» **What is expected**
Starting at the line that holds "s.ringFull := rfl" and stopping at the line that holds "s.ctl := rfl", restate the records below word for word, with both of those lines included.

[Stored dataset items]
=====

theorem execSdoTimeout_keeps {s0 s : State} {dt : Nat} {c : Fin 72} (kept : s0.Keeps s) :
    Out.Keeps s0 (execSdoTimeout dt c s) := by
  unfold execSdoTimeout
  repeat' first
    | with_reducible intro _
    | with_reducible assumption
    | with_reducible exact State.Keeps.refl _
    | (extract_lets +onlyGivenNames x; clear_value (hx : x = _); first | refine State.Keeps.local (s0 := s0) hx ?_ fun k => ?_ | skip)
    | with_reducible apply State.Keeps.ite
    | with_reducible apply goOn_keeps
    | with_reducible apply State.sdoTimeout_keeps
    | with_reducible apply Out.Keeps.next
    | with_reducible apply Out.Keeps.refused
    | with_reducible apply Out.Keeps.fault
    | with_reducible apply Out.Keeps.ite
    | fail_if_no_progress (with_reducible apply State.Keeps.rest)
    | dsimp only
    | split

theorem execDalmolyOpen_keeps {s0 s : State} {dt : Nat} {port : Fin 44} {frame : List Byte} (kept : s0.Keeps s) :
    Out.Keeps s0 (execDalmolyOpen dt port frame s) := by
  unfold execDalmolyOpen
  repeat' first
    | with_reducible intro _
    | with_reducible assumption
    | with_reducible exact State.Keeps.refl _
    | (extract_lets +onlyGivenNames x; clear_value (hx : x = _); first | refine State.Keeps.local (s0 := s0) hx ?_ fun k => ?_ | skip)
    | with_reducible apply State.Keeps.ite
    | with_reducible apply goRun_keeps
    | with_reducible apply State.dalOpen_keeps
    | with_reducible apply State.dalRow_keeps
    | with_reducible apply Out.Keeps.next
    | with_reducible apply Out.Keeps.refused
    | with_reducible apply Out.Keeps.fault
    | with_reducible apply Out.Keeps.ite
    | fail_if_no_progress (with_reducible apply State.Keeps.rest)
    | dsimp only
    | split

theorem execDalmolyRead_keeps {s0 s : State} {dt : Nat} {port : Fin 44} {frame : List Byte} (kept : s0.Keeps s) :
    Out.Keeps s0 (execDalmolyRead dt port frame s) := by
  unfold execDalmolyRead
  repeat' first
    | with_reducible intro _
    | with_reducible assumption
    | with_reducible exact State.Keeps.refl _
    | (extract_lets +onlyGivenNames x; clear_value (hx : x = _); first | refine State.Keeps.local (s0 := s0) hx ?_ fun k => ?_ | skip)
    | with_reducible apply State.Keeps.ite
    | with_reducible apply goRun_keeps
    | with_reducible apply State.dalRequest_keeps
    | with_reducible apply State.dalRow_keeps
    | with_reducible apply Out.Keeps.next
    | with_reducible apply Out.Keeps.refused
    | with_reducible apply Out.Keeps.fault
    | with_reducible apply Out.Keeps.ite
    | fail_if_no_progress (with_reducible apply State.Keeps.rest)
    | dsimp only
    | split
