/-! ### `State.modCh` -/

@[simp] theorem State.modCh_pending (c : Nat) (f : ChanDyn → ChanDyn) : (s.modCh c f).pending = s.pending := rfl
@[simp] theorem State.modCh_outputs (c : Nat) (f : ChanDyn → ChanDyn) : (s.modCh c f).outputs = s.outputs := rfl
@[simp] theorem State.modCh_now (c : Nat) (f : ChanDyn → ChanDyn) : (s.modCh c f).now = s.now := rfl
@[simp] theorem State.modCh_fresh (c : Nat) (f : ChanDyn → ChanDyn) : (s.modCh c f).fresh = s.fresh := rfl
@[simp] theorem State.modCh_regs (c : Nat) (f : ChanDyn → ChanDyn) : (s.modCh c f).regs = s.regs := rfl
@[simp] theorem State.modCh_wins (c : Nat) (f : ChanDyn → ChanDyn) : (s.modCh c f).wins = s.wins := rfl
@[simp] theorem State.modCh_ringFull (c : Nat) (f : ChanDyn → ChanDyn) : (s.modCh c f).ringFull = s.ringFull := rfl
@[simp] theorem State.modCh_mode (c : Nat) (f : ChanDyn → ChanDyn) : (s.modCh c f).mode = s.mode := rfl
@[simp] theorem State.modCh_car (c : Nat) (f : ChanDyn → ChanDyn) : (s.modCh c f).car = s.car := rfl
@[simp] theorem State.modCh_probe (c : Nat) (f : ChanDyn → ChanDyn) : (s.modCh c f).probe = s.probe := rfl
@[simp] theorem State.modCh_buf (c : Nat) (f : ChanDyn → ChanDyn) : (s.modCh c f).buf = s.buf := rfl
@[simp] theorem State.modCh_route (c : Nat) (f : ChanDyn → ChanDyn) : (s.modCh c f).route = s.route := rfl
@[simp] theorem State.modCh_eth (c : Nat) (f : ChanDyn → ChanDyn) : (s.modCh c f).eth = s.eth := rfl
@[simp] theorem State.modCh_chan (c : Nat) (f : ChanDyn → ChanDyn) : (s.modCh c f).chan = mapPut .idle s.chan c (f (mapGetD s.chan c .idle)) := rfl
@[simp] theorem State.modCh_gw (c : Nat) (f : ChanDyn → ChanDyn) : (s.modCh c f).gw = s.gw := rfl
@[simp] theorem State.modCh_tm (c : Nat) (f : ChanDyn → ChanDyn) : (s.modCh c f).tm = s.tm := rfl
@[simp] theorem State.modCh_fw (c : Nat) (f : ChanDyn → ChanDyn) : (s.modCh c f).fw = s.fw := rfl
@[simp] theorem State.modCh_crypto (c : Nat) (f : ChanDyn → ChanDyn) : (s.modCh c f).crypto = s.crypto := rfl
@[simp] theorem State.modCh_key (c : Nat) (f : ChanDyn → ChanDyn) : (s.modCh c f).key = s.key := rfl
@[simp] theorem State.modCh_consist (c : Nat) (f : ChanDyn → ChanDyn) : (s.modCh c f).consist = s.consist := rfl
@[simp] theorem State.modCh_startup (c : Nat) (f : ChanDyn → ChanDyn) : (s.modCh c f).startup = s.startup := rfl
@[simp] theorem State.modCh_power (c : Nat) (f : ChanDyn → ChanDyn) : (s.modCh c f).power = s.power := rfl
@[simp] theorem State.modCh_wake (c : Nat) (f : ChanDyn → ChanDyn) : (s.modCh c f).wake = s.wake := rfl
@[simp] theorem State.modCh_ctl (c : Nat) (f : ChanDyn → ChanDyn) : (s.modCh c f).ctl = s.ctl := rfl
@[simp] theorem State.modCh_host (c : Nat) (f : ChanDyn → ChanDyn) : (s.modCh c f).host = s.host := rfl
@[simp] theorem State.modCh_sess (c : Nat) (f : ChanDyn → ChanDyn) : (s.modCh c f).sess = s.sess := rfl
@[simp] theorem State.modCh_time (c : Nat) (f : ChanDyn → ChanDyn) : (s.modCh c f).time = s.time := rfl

=====

» **Response to this task**
@[simp] theorem State.modCh_ringFull (c : Nat) (f : ChanDyn → ChanDyn) : (s.modCh c f).ringFull = s.ringFull := rfl
@[simp] theorem State.modCh_mode (c : Nat) (f : ChanDyn → ChanDyn) : (s.modCh c f).mode = s.mode := rfl
@[simp] theorem State.modCh_car (c : Nat) (f : ChanDyn → ChanDyn) : (s.modCh c f).car = s.car := rfl
@[simp] theorem State.modCh_probe (c : Nat) (f : ChanDyn → ChanDyn) : (s.modCh c f).probe = s.probe := rfl
@[simp] theorem State.modCh_buf (c : Nat) (f : ChanDyn → ChanDyn) : (s.modCh c f).buf = s.buf := rfl
@[simp] theorem State.modCh_route (c : Nat) (f : ChanDyn → ChanDyn) : (s.modCh c f).route = s.route := rfl
@[simp] theorem State.modCh_eth (c : Nat) (f : ChanDyn → ChanDyn) : (s.modCh c f).eth = s.eth := rfl
@[simp] theorem State.modCh_chan (c : Nat) (f : ChanDyn → ChanDyn) : (s.modCh c f).chan = mapPut .idle s.chan c (f (mapGetD s.chan c .idle)) := rfl
@[simp] theorem State.modCh_gw (c : Nat) (f : ChanDyn → ChanDyn) : (s.modCh c f).gw = s.gw := rfl
@[simp] theorem State.modCh_tm (c : Nat) (f : ChanDyn → ChanDyn) : (s.modCh c f).tm = s.tm := rfl
@[simp] theorem State.modCh_fw (c : Nat) (f : ChanDyn → ChanDyn) : (s.modCh c f).fw = s.fw := rfl
@[simp] theorem State.modCh_crypto (c : Nat) (f : ChanDyn → ChanDyn) : (s.modCh c f).crypto = s.crypto := rfl
@[simp] theorem State.modCh_key (c : Nat) (f : ChanDyn → ChanDyn) : (s.modCh c f).key = s.key := rfl
@[simp] theorem State.modCh_consist (c : Nat) (f : ChanDyn → ChanDyn) : (s.modCh c f).consist = s.consist := rfl
@[simp] theorem State.modCh_startup (c : Nat) (f : ChanDyn → ChanDyn) : (s.modCh c f).startup = s.startup := rfl
@[simp] theorem State.modCh_power (c : Nat) (f : ChanDyn → ChanDyn) : (s.modCh c f).power = s.power := rfl
@[simp] theorem State.modCh_wake (c : Nat) (f : ChanDyn → ChanDyn) : (s.modCh c f).wake = s.wake := rfl
@[simp] theorem State.modCh_ctl (c : Nat) (f : ChanDyn → ChanDyn) : (s.modCh c f).ctl = s.ctl := rfl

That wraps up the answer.